** Supplied entries **
------
-- ==== Sys2Proof/Machine/Memory.lean ====
section
/-! DEFINITION. Memory: bytes and locations, translation (R402 to R405), the stores in flight and what each agent sees of
them (R101 to R108), and the atomic operations (Table 12.2). -/

namespace Sys2Proof.Machine
open Sys2Proof

/-! ### Bytes -/

/-- The low `n` bytes of a double-word, bits 7:0 first (R14). -/
def bytesOf : Nat → DWord → List Byte
  | 0, _ => []
  | n + 1, x => x.extractLsb' 0 8 :: bytesOf n (x >>> 8)
/-- A double-word from its bytes, lowest first. -/
def ofBytes : List Byte → DWord
  | [] => 0
  | b :: r => b.zeroExtend 64 ||| (ofBytes r <<< 8)
/-- The byte at a location, as performed with respect to every thread. (DESIGN CHOICE, log entry 2.) -/
def State.byte (s : State) (loc : Nat) : Byte := sget 0 s.mem loc
/-- The `n` bytes from a location. -/
def State.bytes (s : State) (loc : Nat) : Nat → List Byte
  | 0 => []
  | n + 1 => s.byte loc :: s.bytes (loc + 1) n
/-- Write bytes from a location. -/
def putBytes (m : List Host.Cell) (loc : Nat) : List Byte → List Host.Cell
  | [] => m
  | b :: r => putBytes (sput 0 m loc b) (loc + 1) r
/-- The double-word at a location. -/
def State.dwordAt (s : State) (loc : Nat) : DWord := ofBytes (s.bytes loc 8)

/-! ### Locations -/

/-- First location of a scratchpad byte. -/
def spadBase : Nat := 2 ^ 60
/-- Location of a byte of a core's scratchpad (R78). -/
def spadLoc (k off : Nat) : Nat := spadBase + 2 ^ 20 * k + off
/-- First location of hub memory, which holds the image (R439). (DEDUCED, log entry 35.) -/
def hubMemory : Nat := 2 ^ 59
/-- First physical address outside device memory (R73). -/
def devLimit : Nat := 2 ^ 39
/-- First physical address of peer memory (R404). -/
def peerBase : Nat := 2 ^ 51
/-- Location of a byte of host memory (R404). (DEDUCED, log entry 47.) -/
def hostLoc (hpa : Nat) : Nat := devLimit + hpa
/-- Host addresses the device can reach (R404). -/
def hostLimit : Nat := peerBase - devLimit
/-- Little-endian value of `n` bytes at an offset. -/
def leAt (bs : List Byte) (o n : Nat) : Nat := ((bs.drop o).take n).foldr (fun b x => b.toNat + 256 * x) 0
/-- HBM stack of a device address (R73). -/
def stackOf (pa : Nat) : Nat := (pa / 2 ^ 12 % 8) ^^^ (pa / 2 ^ 24 % 8)
/-- Home tower of a device address (R73). -/
def towerOf (pa : Nat) : Nat := stackOf pa / 2
/-- Home L2 slice of a device address (R73). -/
def sliceOf (pa : Nat) : Nat := (pa / 2 ^ 15 % 64) ^^^ (pa / 2 ^ 7 % 64)
/-- The 32-byte sector of a location (R423). -/
def sectorOf (loc : Nat) : Nat := loc / 32
/-- Is any of `n` bytes from a location poisoned (R423)? -/
def State.poisoned (s : State) (loc n : Nat) : Bool :=
  decide (loc < spadBase) && s.poison.any fun x => decide (loc < 32 * x + 32) && decide (32 * x < loc + n)
/-- The port of a peer address (R404). -/
def portOf (pa : Nat) : Nat := pa / 2 ^ 47 % 16
/-- R404: is a physical address one that exists? -/
def paOk (pa : Nat) : Bool :=
  decide (pa < peerBase) || (decide (portOf pa < 12) && decide (pa / 2 ^ 39 % 256 = 0))
/-- The 64 KiB page of a physical address between devices (R119). -/
def devPage (pa : Nat) : Nat := pa / 2 ^ 16

/-- What becomes of a request (R434, R437, R438, R119, R467). -/
inductive Reach where
  | served | waits | dead
  deriving DecidableEq, Repr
------
** Work to complete **
Using the material above, transcribe exactly the lines from the line with "scratchpad byte. -/" to the line with "def leAt (bs"; both count, and nothing else goes in.

** Exercise answer **
/-- First location of a scratchpad byte. -/
def spadBase : Nat := 2 ^ 60
/-- Location of a byte of a core's scratchpad (R78). -/
def spadLoc (k off : Nat) : Nat := spadBase + 2 ^ 20 * k + off
/-- First location of hub memory, which holds the image (R439). (DEDUCED, log entry 35.) -/
def hubMemory : Nat := 2 ^ 59
/-- First physical address outside device memory (R73). -/
def devLimit : Nat := 2 ^ 39
/-- First physical address of peer memory (R404). -/
def peerBase : Nat := 2 ^ 51
/-- Location of a byte of host memory (R404). (DEDUCED, log entry 47.) -/
def hostLoc (hpa : Nat) : Nat := devLimit + hpa
/-- Host addresses the device can reach (R404). -/
def hostLimit : Nat := peerBase - devLimit
/-- Little-endian value of `n` bytes at an offset. -/
def leAt (bs : List Byte) (o n : Nat) : Nat := ((bs.drop o).take n).foldr (fun b x => b.toNat + 256 * x) 0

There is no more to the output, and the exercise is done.